Sofia-Elisabete remembers the unforgettable months of travel and discovery she enjoyed as a 5-year-old in 1815. Sofia-Elisabete is the child of Col. Fitzwilliam, whom readers of Jane Austen’s Pride and Prejudice will recall as the likable but poor cousin of Mr. Darcy. Sofia-Elisabete’s mother is a Portuguese bolero dancer, Marisa Soares Belles, who abandons her baby at a convent. She’s eventually reclaimed by her father and taken to Scarborough, England. Blessed with a rich imagination and vigorous self-confidence, the little girl thrives; her father sometimes suffers from war flashbacks and drug-induced lethargies but makes a good marriage and is a fond father.
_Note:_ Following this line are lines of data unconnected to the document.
-- ==== Sys2Proof/Config.lean ====
section
/-! DEFINITION. What the manual leaves open: free values (constants with no body, so that nothing can be proved of them) and
what an implementation fixes. Log entries 1, 2 and 7 to 10 name them. -/

namespace Sys2Proof.Config

open Sys2Proof.Machine

/-- Which sub-group issues or which device step takes place next, where the manual fixes no order (R85, R105, R186); log 1. -/
opaque pick : Nat → Turn

/-- A fresh free number (log 2). -/
opaque freeNat : Nat → Nat

/-- Whether an implementation's choice falls one way or the other, fresh each time (log 2). -/
opaque freeBool : Nat → Bool

/-- The approximation that a special-function instruction takes inside its bound (R332): operation, operand, and the
number of candidates, of which it names one (log 7). -/
opaque approx : Op → Nat → Nat → Nat

/-- Whether a peer device's inbound windows admit an address behind a port (R242; log 13). -/
opaque peerAdmits : Nat → Nat → Bool

/-- Which of its possible gates a ROM schedule makes next: operation, width, gate index (R222; log 8). -/
opaque romPick : Nat → Nat → Nat → Nat

/-- The free bits of the device's identity key and its private exponent, which never leaves the hub (R248). -/
opaque identityBits : Nat × Nat

/-- The device's RSA-3072 identity key: a modulus of 3,072 bits, and the private exponent (R1, R248). -/
def identityKey : Nat × Nat := (2 ^ 3071 + identityBits.1 % 2 ^ 3071, identityBits.2)

/-- The certificate chain of the identity key to the vendor root (R248). -/
opaque certificates : List Byte

/-- Part number and stepping as the identity capability encodes them, and the version of a capability's layout (R245, R246; log 20). -/
opaque partNumber : Nat
opaque stepping : Nat
opaque capVersion : Nat → Nat

/-- The width that the link capability gives for a link of rails with so many of them locked (R246; log 20). -/
opaque railWidth : Nat → Nat

/-- The key by which a rebuilt core map orders the cores of a die: die and generation, physical core (R20, R65; log 10). -/
opaque newMap : Nat → Nat → Nat

/-- Whether routes remain between every two dies once these links have failed (R241; log 13). -/
opaque routesRemain : List Nat → Bool

/-- The die-to-die links over which traffic from one die reaches another, the hub die being number 32, once these links have failed, the first and those behind it: each with the
direction in which it is taken (R241; log 13). -/
opaque route : List Nat → Nat → Nat → (Nat × Bool) × List (Nat × Bool)

/-- How many die-to-die links there are beyond the 33 that two disjoint routes between every two of the 33 dies take (R7, R241; log 13). -/
opaque moreLinks : Nat

/-- The number of die-to-die links: each of the 33 dies ends at least two. -/
def dieLinks : Nat := moreLinks + 33

/-- How an L2 slice spreads lines over its sets (R7; log 57). -/
opaque l2Spread : Nat → Nat

/-- The set of a slice in which a line lies: 4 MiB in 16 ways of 256 bytes are 1,024 sets (R7). -/
def l2Set (line : Nat) : Nat := l2Spread line % 1024

end Sys2Proof.Config
end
Doña Marisa and her escort, Señor Gonzalez, come to Scarborough “to find a special someone”—in fact, to retrieve Sofia-Elisabete. For some time, the girl believes they’re journeying to “la luna.” Sofia-Elisabete hopes to discover, like the Spaniard in Francis Godwin’s The Man in the Moone, a paradise where hunger and crime don’t exist. Having many adventures across the Continent and over the Alps, the travelers reach Genoa, where Marisa hopes to find a home. While joyful at her mother’s acknowledgement and reunion with her father, Sofia-Elisabete is left with a difficult choice. Kobayashi (Freedom & Mirth, 2017) captures the magical thinking of young children while anchoring the novel’s peregrinations through repetition of key phrases. Each chapter, for example, begins with the formula “My first [memory, foot-race, etc.], thinks I, was….” Sofia-Elisabete’s perfectly original narrative voice is a delight, as is the girl herself; she’s compassionate, imaginative, and always game to master new skills (drumming, rope-dancing, “jodeling,” dancing the bolero). The glimpses of 1815 Europe, such as Dutch cleanliness and Swiss goiters, are well-observed, yet Kobayashi preserves the childlike point of view. While often very funny, the novel has depth in its concern for humanity’s problems and children’s emotions.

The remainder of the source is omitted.